Try it:
Nothing is needed except the lines below that run from the one with "doneWith (s.statusStages k))" through the one with "def encQuantity (q", repeated exactly.

Data shown:
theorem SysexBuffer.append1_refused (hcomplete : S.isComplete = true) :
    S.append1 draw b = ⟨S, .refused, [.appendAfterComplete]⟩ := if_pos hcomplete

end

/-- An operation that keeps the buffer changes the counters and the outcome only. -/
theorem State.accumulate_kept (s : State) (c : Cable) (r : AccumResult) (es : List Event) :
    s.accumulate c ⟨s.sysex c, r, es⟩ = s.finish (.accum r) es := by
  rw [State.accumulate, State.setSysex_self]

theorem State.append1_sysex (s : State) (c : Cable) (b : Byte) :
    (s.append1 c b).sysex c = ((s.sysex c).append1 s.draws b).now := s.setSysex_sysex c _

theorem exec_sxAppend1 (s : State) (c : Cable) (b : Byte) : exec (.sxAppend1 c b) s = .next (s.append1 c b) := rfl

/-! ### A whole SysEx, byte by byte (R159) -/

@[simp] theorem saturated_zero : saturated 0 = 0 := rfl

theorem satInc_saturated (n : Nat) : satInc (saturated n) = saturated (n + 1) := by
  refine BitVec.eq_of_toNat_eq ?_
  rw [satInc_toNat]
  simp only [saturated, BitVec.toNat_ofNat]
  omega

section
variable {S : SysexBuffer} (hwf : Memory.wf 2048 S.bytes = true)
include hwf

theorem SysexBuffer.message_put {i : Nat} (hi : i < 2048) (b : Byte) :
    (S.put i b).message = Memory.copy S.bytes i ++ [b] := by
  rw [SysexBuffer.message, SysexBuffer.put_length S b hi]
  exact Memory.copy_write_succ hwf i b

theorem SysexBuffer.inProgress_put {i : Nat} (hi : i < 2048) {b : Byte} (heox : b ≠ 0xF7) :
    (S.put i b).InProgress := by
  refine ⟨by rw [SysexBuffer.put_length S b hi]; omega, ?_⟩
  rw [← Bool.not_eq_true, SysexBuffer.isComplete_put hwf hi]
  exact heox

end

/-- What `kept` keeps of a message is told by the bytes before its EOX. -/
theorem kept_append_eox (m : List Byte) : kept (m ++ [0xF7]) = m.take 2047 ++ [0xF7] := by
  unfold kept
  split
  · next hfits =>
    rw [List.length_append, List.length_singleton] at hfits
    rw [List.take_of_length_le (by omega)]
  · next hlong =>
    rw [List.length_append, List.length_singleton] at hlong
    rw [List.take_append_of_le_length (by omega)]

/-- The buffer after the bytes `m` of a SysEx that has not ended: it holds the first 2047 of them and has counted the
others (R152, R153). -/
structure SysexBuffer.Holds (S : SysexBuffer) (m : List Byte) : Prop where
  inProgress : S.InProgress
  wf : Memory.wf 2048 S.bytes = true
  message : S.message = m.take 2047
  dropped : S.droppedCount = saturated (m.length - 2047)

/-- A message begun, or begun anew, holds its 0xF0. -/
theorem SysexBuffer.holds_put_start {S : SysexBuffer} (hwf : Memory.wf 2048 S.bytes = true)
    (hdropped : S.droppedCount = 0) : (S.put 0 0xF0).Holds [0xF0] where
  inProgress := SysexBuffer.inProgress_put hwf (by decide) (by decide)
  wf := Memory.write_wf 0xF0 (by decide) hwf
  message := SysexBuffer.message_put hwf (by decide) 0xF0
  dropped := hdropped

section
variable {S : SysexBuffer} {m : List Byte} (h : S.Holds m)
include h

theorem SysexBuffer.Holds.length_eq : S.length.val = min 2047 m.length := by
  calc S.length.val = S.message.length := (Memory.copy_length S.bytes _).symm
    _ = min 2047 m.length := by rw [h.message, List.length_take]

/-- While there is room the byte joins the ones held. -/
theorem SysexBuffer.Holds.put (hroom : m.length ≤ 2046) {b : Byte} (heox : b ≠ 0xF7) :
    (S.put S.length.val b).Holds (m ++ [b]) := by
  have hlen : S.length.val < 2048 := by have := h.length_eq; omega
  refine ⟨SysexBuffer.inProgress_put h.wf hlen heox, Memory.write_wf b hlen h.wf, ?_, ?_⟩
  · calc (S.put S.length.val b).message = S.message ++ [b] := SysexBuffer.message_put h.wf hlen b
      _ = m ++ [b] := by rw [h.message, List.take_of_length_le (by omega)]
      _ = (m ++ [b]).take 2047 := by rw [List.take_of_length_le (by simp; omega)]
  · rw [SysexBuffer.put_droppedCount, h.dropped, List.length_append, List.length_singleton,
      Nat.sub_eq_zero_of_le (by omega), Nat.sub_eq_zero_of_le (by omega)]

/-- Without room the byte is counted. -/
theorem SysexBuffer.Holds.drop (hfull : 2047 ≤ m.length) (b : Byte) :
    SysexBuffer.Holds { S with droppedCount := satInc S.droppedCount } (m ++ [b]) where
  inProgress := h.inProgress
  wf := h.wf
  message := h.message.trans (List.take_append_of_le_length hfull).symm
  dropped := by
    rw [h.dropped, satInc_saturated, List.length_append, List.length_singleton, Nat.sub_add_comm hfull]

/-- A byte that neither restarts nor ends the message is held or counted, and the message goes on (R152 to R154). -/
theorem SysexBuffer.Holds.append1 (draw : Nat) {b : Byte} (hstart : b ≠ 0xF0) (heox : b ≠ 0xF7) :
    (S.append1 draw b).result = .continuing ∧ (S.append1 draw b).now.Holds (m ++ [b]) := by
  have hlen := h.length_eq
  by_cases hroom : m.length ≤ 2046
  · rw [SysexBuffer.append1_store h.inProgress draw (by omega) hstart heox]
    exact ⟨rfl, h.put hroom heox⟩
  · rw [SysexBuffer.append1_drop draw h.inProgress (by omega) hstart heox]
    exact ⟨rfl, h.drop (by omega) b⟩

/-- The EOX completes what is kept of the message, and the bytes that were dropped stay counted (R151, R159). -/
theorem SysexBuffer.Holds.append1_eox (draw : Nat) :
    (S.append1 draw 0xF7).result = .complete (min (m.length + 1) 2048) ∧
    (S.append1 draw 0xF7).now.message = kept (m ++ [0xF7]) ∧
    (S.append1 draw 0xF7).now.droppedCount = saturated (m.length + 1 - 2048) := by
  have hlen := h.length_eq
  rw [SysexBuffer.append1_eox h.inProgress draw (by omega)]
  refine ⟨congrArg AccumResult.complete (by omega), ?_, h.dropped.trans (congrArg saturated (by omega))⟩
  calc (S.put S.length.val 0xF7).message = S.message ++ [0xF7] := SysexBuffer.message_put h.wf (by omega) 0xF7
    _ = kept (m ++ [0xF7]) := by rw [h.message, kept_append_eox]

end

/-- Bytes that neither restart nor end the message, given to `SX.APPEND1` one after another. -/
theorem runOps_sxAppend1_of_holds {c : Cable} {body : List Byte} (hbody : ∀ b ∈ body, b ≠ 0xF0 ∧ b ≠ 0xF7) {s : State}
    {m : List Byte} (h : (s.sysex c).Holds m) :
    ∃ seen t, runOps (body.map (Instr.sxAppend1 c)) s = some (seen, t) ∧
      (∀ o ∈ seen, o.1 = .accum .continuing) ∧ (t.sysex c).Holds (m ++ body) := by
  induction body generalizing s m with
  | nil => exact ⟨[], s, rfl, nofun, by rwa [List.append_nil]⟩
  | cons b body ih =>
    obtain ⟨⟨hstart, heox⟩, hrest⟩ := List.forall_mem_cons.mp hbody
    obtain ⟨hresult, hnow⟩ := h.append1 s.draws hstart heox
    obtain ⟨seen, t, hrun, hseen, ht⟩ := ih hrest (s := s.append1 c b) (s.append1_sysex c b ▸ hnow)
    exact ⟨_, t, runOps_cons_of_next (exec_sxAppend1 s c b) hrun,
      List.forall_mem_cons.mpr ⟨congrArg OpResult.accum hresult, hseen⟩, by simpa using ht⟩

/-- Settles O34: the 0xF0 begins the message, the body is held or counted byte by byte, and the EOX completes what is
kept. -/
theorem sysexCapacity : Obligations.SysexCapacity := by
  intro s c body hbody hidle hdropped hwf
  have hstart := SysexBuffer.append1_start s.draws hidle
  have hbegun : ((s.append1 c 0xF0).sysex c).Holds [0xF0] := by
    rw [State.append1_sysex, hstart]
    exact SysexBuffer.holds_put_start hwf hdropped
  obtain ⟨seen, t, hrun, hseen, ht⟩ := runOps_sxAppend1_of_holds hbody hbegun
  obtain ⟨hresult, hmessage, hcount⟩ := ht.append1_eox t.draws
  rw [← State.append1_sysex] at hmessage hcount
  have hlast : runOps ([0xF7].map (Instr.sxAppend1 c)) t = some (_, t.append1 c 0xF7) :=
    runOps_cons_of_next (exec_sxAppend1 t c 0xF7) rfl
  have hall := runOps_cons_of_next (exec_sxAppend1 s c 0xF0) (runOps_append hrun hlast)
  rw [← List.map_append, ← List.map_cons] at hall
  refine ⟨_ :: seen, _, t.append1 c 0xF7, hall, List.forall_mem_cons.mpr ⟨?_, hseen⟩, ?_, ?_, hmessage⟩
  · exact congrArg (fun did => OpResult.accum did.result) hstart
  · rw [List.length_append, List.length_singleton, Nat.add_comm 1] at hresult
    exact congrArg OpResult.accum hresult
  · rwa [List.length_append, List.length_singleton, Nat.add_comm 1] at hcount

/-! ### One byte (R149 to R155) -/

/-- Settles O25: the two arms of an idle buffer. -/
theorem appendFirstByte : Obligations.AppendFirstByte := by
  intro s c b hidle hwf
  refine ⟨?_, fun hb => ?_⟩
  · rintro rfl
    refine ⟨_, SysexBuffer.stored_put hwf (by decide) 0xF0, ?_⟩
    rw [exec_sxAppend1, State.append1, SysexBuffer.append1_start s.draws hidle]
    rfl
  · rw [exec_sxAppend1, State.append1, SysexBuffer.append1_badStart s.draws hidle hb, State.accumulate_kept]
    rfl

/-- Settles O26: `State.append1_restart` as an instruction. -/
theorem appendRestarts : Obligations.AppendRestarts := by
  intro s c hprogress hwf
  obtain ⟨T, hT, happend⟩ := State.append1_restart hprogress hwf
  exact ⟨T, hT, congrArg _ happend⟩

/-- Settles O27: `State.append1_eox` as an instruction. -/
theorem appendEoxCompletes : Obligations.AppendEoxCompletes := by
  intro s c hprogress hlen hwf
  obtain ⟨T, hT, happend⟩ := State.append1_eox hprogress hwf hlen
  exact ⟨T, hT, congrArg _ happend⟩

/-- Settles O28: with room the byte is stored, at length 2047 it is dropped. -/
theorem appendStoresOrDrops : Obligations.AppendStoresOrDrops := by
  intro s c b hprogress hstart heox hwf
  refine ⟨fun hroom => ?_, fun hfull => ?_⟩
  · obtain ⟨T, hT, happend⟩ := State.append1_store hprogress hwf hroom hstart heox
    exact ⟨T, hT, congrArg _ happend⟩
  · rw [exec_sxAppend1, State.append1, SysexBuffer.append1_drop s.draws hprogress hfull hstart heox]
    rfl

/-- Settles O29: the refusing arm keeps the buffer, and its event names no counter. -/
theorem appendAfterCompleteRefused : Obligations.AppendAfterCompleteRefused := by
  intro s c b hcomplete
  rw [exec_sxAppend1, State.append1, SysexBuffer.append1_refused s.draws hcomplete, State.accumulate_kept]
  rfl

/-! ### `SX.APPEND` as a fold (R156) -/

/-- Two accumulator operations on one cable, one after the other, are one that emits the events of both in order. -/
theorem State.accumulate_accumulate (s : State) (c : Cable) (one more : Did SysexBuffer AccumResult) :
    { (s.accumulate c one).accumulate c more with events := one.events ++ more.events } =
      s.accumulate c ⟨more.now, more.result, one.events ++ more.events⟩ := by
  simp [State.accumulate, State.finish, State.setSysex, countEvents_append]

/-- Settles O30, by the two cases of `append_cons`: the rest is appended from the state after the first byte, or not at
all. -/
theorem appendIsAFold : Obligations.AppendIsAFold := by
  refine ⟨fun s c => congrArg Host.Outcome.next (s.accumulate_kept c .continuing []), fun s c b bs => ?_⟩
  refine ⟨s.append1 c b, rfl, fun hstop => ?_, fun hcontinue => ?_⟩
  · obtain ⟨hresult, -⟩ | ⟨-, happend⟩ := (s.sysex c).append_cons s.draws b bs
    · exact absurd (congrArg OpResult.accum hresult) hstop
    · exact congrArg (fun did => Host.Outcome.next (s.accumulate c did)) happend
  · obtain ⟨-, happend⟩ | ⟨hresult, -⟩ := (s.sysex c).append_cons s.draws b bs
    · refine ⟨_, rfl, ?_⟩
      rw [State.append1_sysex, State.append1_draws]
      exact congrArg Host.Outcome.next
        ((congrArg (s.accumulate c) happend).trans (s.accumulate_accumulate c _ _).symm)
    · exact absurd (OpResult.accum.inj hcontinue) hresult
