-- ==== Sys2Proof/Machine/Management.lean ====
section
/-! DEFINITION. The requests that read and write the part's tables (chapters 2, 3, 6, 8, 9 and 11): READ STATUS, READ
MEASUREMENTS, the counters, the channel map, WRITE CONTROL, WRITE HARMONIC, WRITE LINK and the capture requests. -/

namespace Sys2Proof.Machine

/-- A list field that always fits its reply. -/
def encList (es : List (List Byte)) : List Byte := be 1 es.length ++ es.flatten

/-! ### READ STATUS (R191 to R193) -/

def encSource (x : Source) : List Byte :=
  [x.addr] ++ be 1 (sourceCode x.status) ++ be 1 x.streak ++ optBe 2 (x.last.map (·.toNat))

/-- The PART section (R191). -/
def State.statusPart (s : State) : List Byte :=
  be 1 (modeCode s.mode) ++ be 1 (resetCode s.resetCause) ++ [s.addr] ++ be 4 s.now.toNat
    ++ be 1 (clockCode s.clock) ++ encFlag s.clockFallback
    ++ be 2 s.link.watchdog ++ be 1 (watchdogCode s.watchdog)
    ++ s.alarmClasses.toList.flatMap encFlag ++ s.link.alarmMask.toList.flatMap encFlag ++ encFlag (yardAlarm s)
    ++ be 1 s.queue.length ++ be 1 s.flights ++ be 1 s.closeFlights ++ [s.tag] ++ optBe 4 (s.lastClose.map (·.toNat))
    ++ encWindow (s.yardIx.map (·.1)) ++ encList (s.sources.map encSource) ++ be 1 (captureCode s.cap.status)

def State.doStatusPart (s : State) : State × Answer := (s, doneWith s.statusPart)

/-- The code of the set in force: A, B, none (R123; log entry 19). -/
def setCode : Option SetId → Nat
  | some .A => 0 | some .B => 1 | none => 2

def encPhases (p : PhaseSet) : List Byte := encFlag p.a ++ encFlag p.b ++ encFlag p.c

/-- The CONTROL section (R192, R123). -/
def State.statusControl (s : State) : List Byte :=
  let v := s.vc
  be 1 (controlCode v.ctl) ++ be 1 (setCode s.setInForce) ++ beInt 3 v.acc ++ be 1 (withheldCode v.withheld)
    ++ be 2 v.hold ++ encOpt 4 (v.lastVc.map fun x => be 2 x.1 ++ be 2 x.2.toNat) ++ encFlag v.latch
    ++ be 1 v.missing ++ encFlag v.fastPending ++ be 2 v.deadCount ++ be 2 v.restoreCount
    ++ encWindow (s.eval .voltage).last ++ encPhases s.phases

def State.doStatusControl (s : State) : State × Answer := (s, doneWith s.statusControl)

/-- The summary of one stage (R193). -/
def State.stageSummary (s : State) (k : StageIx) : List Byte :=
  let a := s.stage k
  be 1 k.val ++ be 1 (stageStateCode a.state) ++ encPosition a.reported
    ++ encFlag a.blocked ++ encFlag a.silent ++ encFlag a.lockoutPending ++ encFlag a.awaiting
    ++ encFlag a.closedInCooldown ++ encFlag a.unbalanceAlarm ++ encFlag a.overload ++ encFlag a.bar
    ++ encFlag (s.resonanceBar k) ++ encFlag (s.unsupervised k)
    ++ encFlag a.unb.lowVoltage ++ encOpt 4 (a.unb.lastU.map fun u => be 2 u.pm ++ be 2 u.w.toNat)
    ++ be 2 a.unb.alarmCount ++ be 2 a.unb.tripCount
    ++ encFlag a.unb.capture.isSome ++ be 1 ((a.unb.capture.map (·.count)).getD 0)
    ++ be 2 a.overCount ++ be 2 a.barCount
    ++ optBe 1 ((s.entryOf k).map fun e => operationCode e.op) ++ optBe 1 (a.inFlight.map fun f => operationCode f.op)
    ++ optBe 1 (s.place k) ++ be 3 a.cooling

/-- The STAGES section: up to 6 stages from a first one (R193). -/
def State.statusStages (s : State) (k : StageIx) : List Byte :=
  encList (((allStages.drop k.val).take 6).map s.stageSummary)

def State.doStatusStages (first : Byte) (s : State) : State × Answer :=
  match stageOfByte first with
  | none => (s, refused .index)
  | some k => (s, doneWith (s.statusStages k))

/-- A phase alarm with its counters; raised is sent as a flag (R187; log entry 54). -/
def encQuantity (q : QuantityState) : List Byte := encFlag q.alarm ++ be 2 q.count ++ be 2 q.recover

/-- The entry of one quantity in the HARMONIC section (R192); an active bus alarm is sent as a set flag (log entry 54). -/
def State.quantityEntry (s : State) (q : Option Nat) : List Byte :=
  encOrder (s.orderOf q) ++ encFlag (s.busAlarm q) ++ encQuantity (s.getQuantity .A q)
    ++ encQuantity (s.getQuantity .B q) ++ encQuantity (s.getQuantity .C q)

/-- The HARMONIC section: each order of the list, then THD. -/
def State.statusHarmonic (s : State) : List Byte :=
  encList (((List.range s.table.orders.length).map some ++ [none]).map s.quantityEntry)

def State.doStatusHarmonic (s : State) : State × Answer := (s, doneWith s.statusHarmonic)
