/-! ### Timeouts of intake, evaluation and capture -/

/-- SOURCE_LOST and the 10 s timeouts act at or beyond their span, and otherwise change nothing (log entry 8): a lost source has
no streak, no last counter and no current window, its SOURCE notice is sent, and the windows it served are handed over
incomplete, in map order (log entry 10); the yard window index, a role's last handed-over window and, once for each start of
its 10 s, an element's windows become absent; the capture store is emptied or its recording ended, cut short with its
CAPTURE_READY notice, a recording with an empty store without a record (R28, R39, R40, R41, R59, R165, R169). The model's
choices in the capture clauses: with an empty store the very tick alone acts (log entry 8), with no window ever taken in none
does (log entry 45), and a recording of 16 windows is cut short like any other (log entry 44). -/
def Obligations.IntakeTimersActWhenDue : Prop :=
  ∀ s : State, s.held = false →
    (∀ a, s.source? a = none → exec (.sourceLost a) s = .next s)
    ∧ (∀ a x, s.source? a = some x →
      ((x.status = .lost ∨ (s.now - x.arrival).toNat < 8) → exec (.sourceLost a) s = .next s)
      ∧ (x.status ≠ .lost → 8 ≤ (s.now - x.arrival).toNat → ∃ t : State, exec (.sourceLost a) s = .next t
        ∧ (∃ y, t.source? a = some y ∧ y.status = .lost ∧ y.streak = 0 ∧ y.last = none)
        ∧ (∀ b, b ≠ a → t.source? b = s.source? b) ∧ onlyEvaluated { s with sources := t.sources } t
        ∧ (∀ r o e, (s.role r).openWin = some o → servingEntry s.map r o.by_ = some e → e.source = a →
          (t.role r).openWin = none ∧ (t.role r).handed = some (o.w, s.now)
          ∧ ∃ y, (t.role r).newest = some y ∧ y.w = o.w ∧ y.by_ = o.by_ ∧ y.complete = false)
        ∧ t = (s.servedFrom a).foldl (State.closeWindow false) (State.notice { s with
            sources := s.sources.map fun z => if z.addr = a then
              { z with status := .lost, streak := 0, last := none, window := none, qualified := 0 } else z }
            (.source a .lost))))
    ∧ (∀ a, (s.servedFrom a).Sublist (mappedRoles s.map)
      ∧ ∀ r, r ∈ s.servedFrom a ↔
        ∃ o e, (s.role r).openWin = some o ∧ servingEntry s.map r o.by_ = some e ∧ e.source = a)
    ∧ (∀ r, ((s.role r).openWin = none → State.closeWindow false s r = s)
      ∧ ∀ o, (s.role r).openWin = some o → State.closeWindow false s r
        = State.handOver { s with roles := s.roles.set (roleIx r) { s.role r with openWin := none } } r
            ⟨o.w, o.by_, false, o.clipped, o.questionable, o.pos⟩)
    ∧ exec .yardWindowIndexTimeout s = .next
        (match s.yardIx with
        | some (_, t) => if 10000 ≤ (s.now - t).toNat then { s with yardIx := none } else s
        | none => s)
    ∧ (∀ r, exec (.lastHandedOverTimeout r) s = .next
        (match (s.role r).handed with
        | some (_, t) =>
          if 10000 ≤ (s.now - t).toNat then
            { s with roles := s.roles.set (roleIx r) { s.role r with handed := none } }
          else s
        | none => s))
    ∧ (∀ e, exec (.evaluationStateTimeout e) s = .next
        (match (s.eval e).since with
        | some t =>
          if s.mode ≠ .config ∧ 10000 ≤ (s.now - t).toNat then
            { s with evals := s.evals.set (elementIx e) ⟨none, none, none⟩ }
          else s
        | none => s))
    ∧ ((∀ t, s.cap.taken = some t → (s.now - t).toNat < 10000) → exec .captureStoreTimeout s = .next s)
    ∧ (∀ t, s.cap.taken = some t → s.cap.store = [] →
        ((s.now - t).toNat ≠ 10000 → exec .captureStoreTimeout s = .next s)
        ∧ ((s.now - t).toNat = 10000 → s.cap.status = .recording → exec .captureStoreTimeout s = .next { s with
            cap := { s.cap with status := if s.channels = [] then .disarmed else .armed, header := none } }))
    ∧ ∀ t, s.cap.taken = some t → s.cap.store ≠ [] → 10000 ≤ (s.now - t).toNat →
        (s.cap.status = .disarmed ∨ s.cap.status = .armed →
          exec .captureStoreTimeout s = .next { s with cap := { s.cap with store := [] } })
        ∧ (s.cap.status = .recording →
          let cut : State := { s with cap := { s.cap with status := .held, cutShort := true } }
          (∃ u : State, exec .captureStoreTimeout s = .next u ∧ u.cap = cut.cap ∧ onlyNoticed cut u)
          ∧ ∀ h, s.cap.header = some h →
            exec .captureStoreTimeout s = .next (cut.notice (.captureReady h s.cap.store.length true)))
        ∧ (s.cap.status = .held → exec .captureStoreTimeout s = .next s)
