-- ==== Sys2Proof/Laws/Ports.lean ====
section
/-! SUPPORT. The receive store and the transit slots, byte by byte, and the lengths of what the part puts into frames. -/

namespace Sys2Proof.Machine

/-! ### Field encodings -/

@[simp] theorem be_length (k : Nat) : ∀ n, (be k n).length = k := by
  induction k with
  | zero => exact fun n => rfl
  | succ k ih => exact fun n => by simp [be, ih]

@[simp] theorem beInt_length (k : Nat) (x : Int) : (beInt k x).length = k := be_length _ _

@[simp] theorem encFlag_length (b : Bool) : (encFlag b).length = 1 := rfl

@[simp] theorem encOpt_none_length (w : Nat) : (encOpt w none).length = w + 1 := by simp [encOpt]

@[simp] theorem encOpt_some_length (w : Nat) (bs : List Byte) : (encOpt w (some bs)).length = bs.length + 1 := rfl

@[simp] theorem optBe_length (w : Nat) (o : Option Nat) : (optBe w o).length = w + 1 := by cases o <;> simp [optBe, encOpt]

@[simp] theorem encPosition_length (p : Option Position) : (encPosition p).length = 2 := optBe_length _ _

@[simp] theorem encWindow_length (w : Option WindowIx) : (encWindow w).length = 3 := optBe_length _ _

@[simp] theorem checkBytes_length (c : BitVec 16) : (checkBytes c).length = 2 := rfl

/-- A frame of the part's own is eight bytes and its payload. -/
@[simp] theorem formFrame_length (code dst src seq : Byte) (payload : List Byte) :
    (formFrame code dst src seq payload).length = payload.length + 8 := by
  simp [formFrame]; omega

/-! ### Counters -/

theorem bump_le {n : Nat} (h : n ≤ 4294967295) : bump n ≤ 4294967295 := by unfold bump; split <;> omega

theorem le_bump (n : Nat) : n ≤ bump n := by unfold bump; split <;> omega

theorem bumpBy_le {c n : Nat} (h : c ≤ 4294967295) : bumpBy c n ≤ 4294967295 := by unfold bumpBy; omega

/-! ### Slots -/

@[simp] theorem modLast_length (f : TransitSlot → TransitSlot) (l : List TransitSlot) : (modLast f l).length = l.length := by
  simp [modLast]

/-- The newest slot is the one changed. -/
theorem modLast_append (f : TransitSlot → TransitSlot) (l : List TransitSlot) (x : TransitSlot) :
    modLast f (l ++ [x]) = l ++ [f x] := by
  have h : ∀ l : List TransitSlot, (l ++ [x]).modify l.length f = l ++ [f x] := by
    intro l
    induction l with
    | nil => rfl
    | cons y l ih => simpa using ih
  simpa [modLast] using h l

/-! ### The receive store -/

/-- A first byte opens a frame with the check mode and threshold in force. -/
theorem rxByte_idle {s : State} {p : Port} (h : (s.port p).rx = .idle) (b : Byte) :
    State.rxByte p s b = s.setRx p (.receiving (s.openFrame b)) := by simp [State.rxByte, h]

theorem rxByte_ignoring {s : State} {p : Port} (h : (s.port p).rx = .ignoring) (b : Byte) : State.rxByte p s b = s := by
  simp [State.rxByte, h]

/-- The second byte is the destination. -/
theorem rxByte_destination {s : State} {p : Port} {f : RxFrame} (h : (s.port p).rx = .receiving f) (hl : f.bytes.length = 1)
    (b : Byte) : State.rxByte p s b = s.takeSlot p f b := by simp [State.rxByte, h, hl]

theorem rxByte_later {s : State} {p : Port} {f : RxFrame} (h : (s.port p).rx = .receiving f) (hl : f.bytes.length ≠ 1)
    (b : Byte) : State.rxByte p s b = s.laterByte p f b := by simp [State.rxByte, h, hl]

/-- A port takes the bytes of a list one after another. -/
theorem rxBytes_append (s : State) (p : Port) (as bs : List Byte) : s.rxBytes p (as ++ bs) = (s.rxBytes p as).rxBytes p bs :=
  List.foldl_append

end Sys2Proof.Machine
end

Output of the task:
  | some k => (s, doneWith (s.statusStages k))

/-- A phase alarm with its counters; raised is sent as a flag (R187; log entry 54). -/
def encQuantity (q : QuantityState) : List Byte := encFlag q.alarm ++ be 2 q.count ++ be 2 q.recover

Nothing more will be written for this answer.